Not quite, in fact in Gideon’s case, he was a Mormon for exactly one and a half years. He felt that religion should help him see things in a new light. When he performed his mission work in Venezuela, he came away unimpressed and uninspired. The happiest day of Mrs. Bridge’s life was not when Gideon returned from South America, but when he said, “Mom, you’re right, he’s not our Jesus,” and with that Gideon repatriated himself into the open arms of Catholicism, Harvard Law and the Bridge Law firm.

And now all seven brothers were men, embarking on the work of their lives. Kish and Edward had success in investment banking and kept the Brunswick Fund growing significantly. Traynor Johnson completed his studies at the US Naval Academy and became a Navy Seal. Parker Barnes joined the family construction business after graduating from Columbia with a degree in architecture. Winston Trout did likewise joining this father’s solar engineering firm after MIT. And Sebastian Ball Jr., well, the acorn did not fall far from the tree. He went to UPenn’s Wharton School, as had his father, and was able to make money as readily as his hedge-fund-owning dad. Together they made a formidable team, and the son had vision and the guts to support his visions.

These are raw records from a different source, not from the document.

-- ==== Sys2Proof/Tests/Slice0.lean ====
section
/-! SUPPORT. The model's own tests. A `witness_` theorem shows, on a concrete small state, that the hypotheses of the
statement it names can all be met together (clause by clause where it has several); a `test_` theorem checks one result
against the manual's words; a `smoke_` theorem shows a command that `WellFormed` refuses. -/
namespace Sys2Proof.Tests
open Sys2Proof Sys2Proof.Machine
set_option Elab.async false

/-- What a computation gives where it succeeds. -/
def ran {α : Type} (m : M α) (c : Chip) : Option (α × Chip) :=
  match m c with
  | .ok a d => some (a, d)
  | .error _ _ => none

theorem ran_ok {α : Type} {m : M α} {c d : Chip} {a : α} (h : ran m c = some (a, d)) : m c = .ok a d := by
  unfold ran at h; split at h <;> simp_all

/-- The module after the fetch of the instruction at the thread's PC, where the thread can execute it now. -/
def started (s : State) (h : Hart) (i : Insn) : Option Chip :=
  let d := s.chip.landed h
  if s.chip.ready h && (i.tram == (s.chip.hart h).tramMode) && ((s.chip.hart h).tramMode || !(s.chip.hart h).repa)
    && !d.sessionHit h (i.touch d)
    && (decide ((d.hart h).priv ≠ 0) || (!(d.hart h).stepDue && decide ((d.hart h).swHits (i.touch d) = 0)))
    && s.chip.latent.all (fun e => decide (e.place ≠ .logic (coreOf h)))
  then ((ran (fetchWord h (d.hart h).pc) d).filter (fun r => decide (r.1 = i.code))).map (·.2) else none

/-- `started` decides `Starts`: a witness by `started` is one by `Starts`. -/
theorem starts_of {s : State} {h : Hart} {i : Insn} {c : Chip} (hs : started s h i = some c) : Starts s h i c := by
  unfold started at hs
  simp only [Bool.and_eq_true, Bool.or_eq_true, Bool.not_eq_true', decide_eq_true_eq, beq_iff_eq] at hs
  split at hs
  · rename_i hc
    obtain ⟨⟨⟨⟨⟨h1, h2⟩, h3⟩, h4⟩, h5⟩, h6⟩ := hc
    simp only [Option.map_eq_some_iff, Option.filter_eq_some_iff, decide_eq_true_eq] at hs
    obtain ⟨⟨w, d⟩, ⟨hw, rfl⟩, rfl⟩ := hs
    exact ⟨h1, h2, h3, h4, h5, by simpa using h6, ran_ok hw⟩
  · cases hs

/-- Thread 0 running at 0x1000, with the words listed in memory. -/
def demo (x : HartSt) (l : List (Nat × Word) := []) : State :=
  let y : HartSt := { x with run := .run, pc := 0x1000 }
  let m := cellsSet [] (l.flatMap (fun e => wordCells e.1 e.2))
  let c : Chip := { Chip.reset with mode := .run, harts := [(0, y)], mem := m }
  { State.reset with chip := c }

/-- A hart whose globals from G1 on hold the words listed. -/
def globals (l : List Word) : HartSt :=
  { HartSt.reset with regs := (l.mapIdx (fun i w => (385 + i, w))).filter (fun e => decide (e.2 ≠ .raw 0)) }

/-- The state with the instruction's word at 0x1000. -/
def placed (s : State) (i : Insn) : State :=
  { s with chip := { s.chip with mem := cellsSet s.chip.mem (wordCells 0x1000 ⟨0x15, i.code.zeroExtend 64⟩) } }
/-- Thread 0 of a demo executes the instruction placed at its PC, and the module its fetch left is as `k` says. -/
def goes (s : State) (i : Insn) (k : Chip → Bool) : Bool := (started (placed s i) 0 i).any k
/-- A computation succeeds, and what it gives is as `k` says. -/
def gives {α : Type} (m : M α) (c : Chip) (k : α → Chip → Bool) : Bool := (ran m c).any (fun p => k p.1 p.2)

/-- The registers rd = G4, rs = G1, rt = G2. -/
def o412 : AOps := ⟨4, 1, 2⟩
/-- The registers rd = G4, rs = G1, and rt 0. -/
def o410 : AOps := ⟨4, 1, 0⟩
/-- Both sources are read and neither is a pointer. -/
def two (c : Chip) (k : Word → Word → Chip → Bool) : Bool :=
  gives (src 0 1) c (fun a c1 => gives (src 0 2) c1 (fun b c2 => !c2.ptr a && !c2.ptr b && k a b c2))
/-- rd's pending group is loaded. -/
def lazy4 (c : Chip) (k : Chip → Bool) : Bool := gives (lazySpec 0 4) c (fun _ d => k d)
/-- rd is written. -/
def puts (w : Word) (c : Chip) : Bool := gives (writeSpec 0 4 w) c (fun _ _ => true)
/-- A hart with room to allocate: TP at 0x2800 and TAB_END at 0x3000. -/
def roomy (x : HartSt) : HartSt := (x.setPreg 417 (.raw 0x2800)).setSpr 0x003 0x3000
/-- Both sources, and rd as a source, are read. -/
def three (c : Chip) (k : Word → Word → Word → Chip → Bool) : Bool :=
  gives (src 0 1) c (fun a c1 => gives (src 0 2) c1 (fun b c2 => gives (src 0 4) c2 (fun d c3 => k a b d c3)))
/-- A write of the register may be made: `Chip.writable`, decided. -/
def mayWrite (c : Chip) (o : Nat) (who : Requester := .thread 0) : Bool :=
  c.present who && (match c.reach who o true with | .ok _ => true | .error _ => false)
theorem writable_of {c : Chip} {o : Nat} {who : Requester} (h : mayWrite c o who = true) : c.writable who o := by
  unfold mayWrite at h
  rw [Bool.and_eq_true] at h
  refine ⟨h.1, ?_⟩
  cases hr : c.reach who o true with
  | ok r => exact ⟨r, rfl⟩
  | error e => rw [hr] at h; simp at h
/-- The module with registers set. -/
def regs (c : Chip) (l : List (Nat × Datum)) : Chip := l.foldl (fun c e => c.setReg e.1 e.2) c
/-- A module in RUN with thread 0 running at H. -/
def run0 : Chip := (demo HartSt.reset).chip

theorem witness_RawBinaryResults : ([insnAdd, insnSub, insnMul, insnMulh, insnAnd, insnOr, insnXor, insnShl, insnShr,
    insnSar].all (fun i => goes (demo (globals [.raw 6, .raw 64])) (i 0 o412) (fun c => two c (fun _ _ c2 =>
      puts (.raw 1) c2)))) = true := by decide +kernel

theorem witness_FieldInstructionResults : ([insnBfx, insnBfi, insnBperm].all (fun i =>
    goes (demo (globals [.raw 6, .raw 0x3F3F, .raw 0, .raw 9])) (i 0 o412) (fun c => two c (fun _ _ c2 =>
      gives (src 0 4) c2 (fun d c3 => !c3.ptr d && puts (.raw 1) c3))))) = true := by decide +kernel

theorem witness_DivideResults : ([insnDiv, insnRem].all (fun i =>
    goes (demo (globals [.raw 6, .raw 7])) (i 0 o412) (fun c => two c (fun _ b c2 => decide (b.dat ≠ 0) && puts (.raw 1) c2)) &&
    goes (demo (globals [.raw 6])) (i 0 o412) (fun c => two c (fun _ b _ => decide (b.dat = 0))))) = true := by decide +kernel

theorem witness_BitCountResults : ([insnClz, insnCtz, insnPopc].all (fun i => goes (demo (globals [.raw 6])) (i 0 o410)
    (fun c => gives (src 0 1) c (fun a c1 => !c1.ptr a && puts (.raw 61) c1)))) = true := by decide +kernel

theorem witness_RawImmediateResults : ([insnAddi, insnAndi, insnOri, insnXori, insnShli, insnShri, insnSari, insnShori].all
    (fun i => goes (demo (globals [.raw 6])) (i 0 ⟨4, 1, 127⟩) (fun c => gives (src 0 1) c (fun a c1 =>
      !c1.ptr a && puts (.raw 1) c1)))) = true := by decide +kernel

So these seven boys, each an only child of a wealthy family, became “brothers” at the age of four and inseparable as they emerged as adults.

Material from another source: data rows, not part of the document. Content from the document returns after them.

/-! ### The hash commands -/

/-- R43 to R47, R241: the range check, on the exact values of the 64-bit registers. -/
def Obligations.RangeCheckIsExact : Prop :=
  ∀ s : State,
    let src := s.srcAddrHi.toNat * 2 ^ 32 + s.srcAddrLo.toNat
    let buf := s.bufLenHi.toNat * 2 ^ 32 + s.bufLenLo.toNat
    let off := s.offsetHi.toNat * 2 ^ 32 + s.offsetLo.toNat
    let len := s.lengthHi.toNat * 2 ^ 32 + s.lengthLo.toNat
    rangeOk s = true ↔
      off < 2 ^ 63 ∧ len < 2 ^ 63 ∧ off + len ≤ buf ∧ src + off + len ≤ 2 ^ 64

/-- R294, R298, R299: an invalid range ends HASH1 and HASH2 with RANGE, HOUT and DIGEST zero,
nothing else changed, and no request issued. -/
def Obligations.InvalidRangeEndsInRange : Prop :=
  ∀ (s : State) (i : Instr), i = .hash1 ∨ i = .hash2 → rangeOk s = false →
    ∃ t, exec i s = .next t ∧ Completed .range false s t ∧ t.err.code = 1
      ∧ CommandFrame [.hout, .digest] s t
      ∧ (∀ k, byteAt t.hout k = 0) ∧ ∀ k, byteAt t.digest k = 0

/-- R93, R95: with bytes left to read and none outstanding, HASH1 and HASH2 issue one request: the
next piece of the range, of 1 to MEM_MAX_REQ bytes, none past the range (logs 9, 10). Nothing else
changes. -/
def Obligations.HashIssuesNextPiece : Prop :=
  ∀ (s : State) (i : Instr), i = .hash1 ∨ i = .hash2 → rangeOk s = true →
    rangeHasSideEffects s = false → s.pending = none → s.failed = false → s.rdLeft ≠ 0 →
    s.rdNext + s.rdLeft ≤ 2 ^ 64 →
    ∃ t q, exec i s = .next t ∧ t.pending = some q ∧ t.memRsp = none
      ∧ q.addr = s.rdNext ∧ 1 ≤ q.len ∧ q.len ≤ Config.memMaxReq ∧ q.len ≤ s.rdLeft
      ∧ SameFlags s t ∧ CommandFrame [] s t
      ∧ t.rdNext = s.rdNext ∧ t.rdLeft = s.rdLeft ∧ t.rdData = s.rdData ∧ t.failed = false
      ∧ t.stored = s.stored

/-- R354: while the response is awaited the core does nothing; and where the memory system never
answers and no other turn comes, with no host program, the machine is stuck (the model's form of it:
logs 1, 14). -/
def Obligations.HashWaitsForResponse : Prop :=
  ∀ (s : State) (q : MemReq) (i : Instr), i = .hash1 ∨ i = .hash2 → rangeOk s = true →
    rangeHasSideEffects s = false → s.pending = some q → s.memRsp = none →
    exec i s = .next s ∧
    (s.inReset = false → s.busy = true → decode s.cmd = .legal i → s.memAnswers = false →
      s.schedule = [] → hostOp? s = none → step s = .next s)

/-- R88, R92, R93: a response with bytes is received in a step of its own: exactly they are appended
to the message, the read position moves by the request, and the event is recorded with its request and
its answer (the record is the model's: log 28). The bytes of an answer are those at the consecutive
addresses of its request. -/
def Obligations.HashReceivesBytes : Prop :=
  (∀ (s : State) (q : MemReq) (bs : List Byte) (i : Instr), i = .hash1 ∨ i = .hash2 →
    rangeOk s = true → rangeHasSideEffects s = false → s.pending = some q →
    s.memRsp = some (.ok bs) →
    ∃ t, exec i s = .next t ∧ t.rdData = s.rdData ++ bs ∧ t.rdNext = s.rdNext + q.len
      ∧ t.rdLeft = s.rdLeft - q.len ∧ t.pending = none ∧ t.memRsp = none ∧ t.failed = s.failed
      ∧ t.memEvents = s.memEvents ++ [{ req := q, answer := .ok bs }]
      ∧ t.stored = s.stored ∧ t.draws = s.draws
      ∧ SameFlags s t ∧ WindowsKept [] s t ∧ SameOperands s t ∧ SameOutside s t) ∧
  ∀ (s : State) (a n : Nat) (bs : List Byte),
    readBytes s a n = some bs ↔
      bs.length = n ∧ ∀ k < n, readByte s (a + k) = some (bs.getD k 0)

But as they grew life’s consequences would affect them; in a most dire way for some.

 

Chapter 10

 

After a year at the Auburn Prison, CJ Strong had settled into a routine of sorts. He found he could handle the day-to-day business of being a prisoner, but what got to him, what weighed on him like a crushing weight was the coercive nature of every second of every day. The physical place was crushing with its thirty-foot-high grey walls and armed guardhouses at the corners of the yard. He remembered his religious teaching that God was omni-present; in Auburn only the guards were omni-present. Whether in his cell, at work in the prison power plant, when reading to illiterate prisoners over lunch two days a week, playing basketball during his hour and half of “freedom” as an honor prisoner, at meals, in showers, or as he went to sleep at night, the omni-present guards hovered, cajoled, prodded, encouraged, threatened, leered, and occasionally looked the other way. And that was when CJ Strong worried the most, when the guards looked the other way. It usually meant a fight with or a beating by other prisoners was about to occur. It also meant older male prisoners were seeking sex from younger male prisoners. He was terrified of that, the threat of that. In his time there, nothing happened. He had been approached by prisoners; guards had suggested that certain prisoners wanted to see him in the back of the library.

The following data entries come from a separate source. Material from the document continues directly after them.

/-! ### foldEffect -/

@[simp] theorem foldEffect_ie : (foldEffect s).ie = s.ie := rfl
@[simp] theorem foldEffect_busy : (foldEffect s).busy = s.busy := rfl
@[simp] theorem foldEffect_done : (foldEffect s).done = s.done := rfl
@[simp] theorem foldEffect_valid : (foldEffect s).valid = s.valid := rfl
@[simp] theorem foldEffect_wbusy : (foldEffect s).wbusy = s.wbusy := rfl
@[simp] theorem foldEffect_err : (foldEffect s).err = s.err := rfl
@[simp] theorem foldEffect_cmd : (foldEffect s).cmd = s.cmd := rfl
@[simp] theorem foldEffect_srcAddrLo : (foldEffect s).srcAddrLo = s.srcAddrLo := rfl
@[simp] theorem foldEffect_srcAddrHi : (foldEffect s).srcAddrHi = s.srcAddrHi := rfl
@[simp] theorem foldEffect_bufLenLo : (foldEffect s).bufLenLo = s.bufLenLo := rfl
@[simp] theorem foldEffect_bufLenHi : (foldEffect s).bufLenHi = s.bufLenHi := rfl
@[simp] theorem foldEffect_offsetLo : (foldEffect s).offsetLo = s.offsetLo := rfl
@[simp] theorem foldEffect_offsetHi : (foldEffect s).offsetHi = s.offsetHi := rfl
@[simp] theorem foldEffect_lengthLo : (foldEffect s).lengthLo = s.lengthLo := rfl
@[simp] theorem foldEffect_lengthHi : (foldEffect s).lengthHi = s.lengthHi := rfl
@[simp] theorem foldEffect_digest : (foldEffect s).digest = s.digest := rfl
@[simp] theorem foldEffect_hout : (foldEffect s).hout = s.hout := rfl
@[simp] theorem foldEffect_hreg :
    (foldEffect s).hreg = xorBytes (xorBytes s.hreg s.pst) s.qst := rfl
@[simp] theorem foldEffect_mreg : (foldEffect s).mreg = s.mreg := rfl
@[simp] theorem foldEffect_pst : (foldEffect s).pst = s.pst := rfl
@[simp] theorem foldEffect_qst : (foldEffect s).qst = s.qst := rfl
@[simp] theorem foldEffect_rdNext : (foldEffect s).rdNext = s.rdNext := rfl
@[simp] theorem foldEffect_rdLeft : (foldEffect s).rdLeft = s.rdLeft := rfl
@[simp] theorem foldEffect_pending : (foldEffect s).pending = s.pending := rfl
@[simp] theorem foldEffect_rdData : (foldEffect s).rdData = s.rdData := rfl
@[simp] theorem foldEffect_failed : (foldEffect s).failed = s.failed := rfl
@[simp] theorem foldEffect_stored : (foldEffect s).stored = s.stored := rfl
@[simp] theorem foldEffect_inReset : (foldEffect s).inReset = s.inReset := rfl
@[simp] theorem foldEffect_memRsp : (foldEffect s).memRsp = s.memRsp := rfl
@[simp] theorem foldEffect_memEvents : (foldEffect s).memEvents = s.memEvents := rfl
@[simp] theorem foldEffect_regRsp : (foldEffect s).regRsp = s.regRsp := rfl
@[simp] theorem foldEffect_mem : (foldEffect s).mem = s.mem := rfl
@[simp] theorem foldEffect_sideEffects : (foldEffect s).sideEffects = s.sideEffects := rfl
@[simp] theorem foldEffect_memAnswers : (foldEffect s).memAnswers = s.memAnswers := rfl
@[simp] theorem foldEffect_cut : (foldEffect s).cut = s.cut := rfl
@[simp] theorem foldEffect_draws : (foldEffect s).draws = s.draws := rfl
@[simp] theorem foldEffect_host : (foldEffect s).host = s.host := rfl
@[simp] theorem foldEffect_schedule : (foldEffect s).schedule = s.schedule := rfl

/-! ### compEffect -/

@[simp] theorem compEffect_ie : (compEffect s).ie = s.ie := rfl
@[simp] theorem compEffect_busy : (compEffect s).busy = s.busy := rfl
@[simp] theorem compEffect_done : (compEffect s).done = s.done := rfl
@[simp] theorem compEffect_valid : (compEffect s).valid = s.valid := rfl
@[simp] theorem compEffect_wbusy : (compEffect s).wbusy = s.wbusy := rfl
@[simp] theorem compEffect_err : (compEffect s).err = s.err := rfl
@[simp] theorem compEffect_cmd : (compEffect s).cmd = s.cmd := rfl
@[simp] theorem compEffect_srcAddrLo : (compEffect s).srcAddrLo = s.srcAddrLo := rfl
@[simp] theorem compEffect_srcAddrHi : (compEffect s).srcAddrHi = s.srcAddrHi := rfl
@[simp] theorem compEffect_bufLenLo : (compEffect s).bufLenLo = s.bufLenLo := rfl
@[simp] theorem compEffect_bufLenHi : (compEffect s).bufLenHi = s.bufLenHi := rfl
@[simp] theorem compEffect_offsetLo : (compEffect s).offsetLo = s.offsetLo := rfl
@[simp] theorem compEffect_offsetHi : (compEffect s).offsetHi = s.offsetHi := rfl
@[simp] theorem compEffect_lengthLo : (compEffect s).lengthLo = s.lengthLo := rfl
@[simp] theorem compEffect_lengthHi : (compEffect s).lengthHi = s.lengthHi := rfl
@[simp] theorem compEffect_digest : (compEffect s).digest = s.digest := rfl
@[simp] theorem compEffect_hout : (compEffect s).hout = s.hout := rfl
@[simp] theorem compEffect_hreg :
    (compEffect s).hreg = xorBytes (xorBytes (permP (xorBytes s.hreg s.mreg)) (permQ s.mreg)) s.hreg := rfl
@[simp] theorem compEffect_mreg : (compEffect s).mreg = s.mreg := rfl
@[simp] theorem compEffect_pst : (compEffect s).pst = permP (xorBytes s.hreg s.mreg) := rfl
@[simp] theorem compEffect_qst : (compEffect s).qst = permQ s.mreg := rfl
@[simp] theorem compEffect_rdNext : (compEffect s).rdNext = s.rdNext := rfl
@[simp] theorem compEffect_rdLeft : (compEffect s).rdLeft = s.rdLeft := rfl
@[simp] theorem compEffect_pending : (compEffect s).pending = s.pending := rfl
@[simp] theorem compEffect_rdData : (compEffect s).rdData = s.rdData := rfl
@[simp] theorem compEffect_failed : (compEffect s).failed = s.failed := rfl
@[simp] theorem compEffect_stored : (compEffect s).stored = s.stored := rfl
@[simp] theorem compEffect_inReset : (compEffect s).inReset = s.inReset := rfl
@[simp] theorem compEffect_memRsp : (compEffect s).memRsp = s.memRsp := rfl
@[simp] theorem compEffect_memEvents : (compEffect s).memEvents = s.memEvents := rfl
@[simp] theorem compEffect_regRsp : (compEffect s).regRsp = s.regRsp := rfl
@[simp] theorem compEffect_mem : (compEffect s).mem = s.mem := rfl
@[simp] theorem compEffect_sideEffects : (compEffect s).sideEffects = s.sideEffects := rfl
@[simp] theorem compEffect_memAnswers : (compEffect s).memAnswers = s.memAnswers := rfl
@[simp] theorem compEffect_cut : (compEffect s).cut = s.cut := rfl
@[simp] theorem compEffect_draws : (compEffect s).draws = s.draws := rfl
@[simp] theorem compEffect_host : (compEffect s).host = s.host := rfl
@[simp] theorem compEffect_schedule : (compEffect s).schedule = s.schedule := rfl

Strong felt the only way he could survive at Auburn was to be like his name: Strong. Stronger. Strongest. He needed to have an iron will to move on, to avoid capitulation, which he learned from reading meant to cede, to yield, to give up or in. He would not. He worked out five days a week in the gym. At six-foot-one-inch tall, he was filling out at Auburn. A slim kid turned much more powerful man. Bench presses, curls, squats, push-ups, chin ups, repetitions, hundreds of reps. Till his arms ached, till they cramped. Thousands of sit-ups until he could pop himself up from a lying position without the use of his arms. In the prison yard, he looked forward to the karate taught him by a great black man, a black belt. The black belt took CJ and two Latino prisoners under tutelage and all progressed quickly with the prison yard sensei conferring brown belts, made in the prison shop, on the three after four months.

Near-freedom came to CJ once a month when Louise Strong took the four-hour bus trip to visit her son. It was what CJ treasured the most. Louise Strong always had been a cheerful force in life and in his life. It had been just the two of them for seven years after his father was shot dead in the pool room in Stamford. They knew each other’s every feeling. And so it was that during the first two years of imprisonment, there were glorious days in the life of Curtis Strong and in the life of Louise Strong—in the lives and hearts that each adored.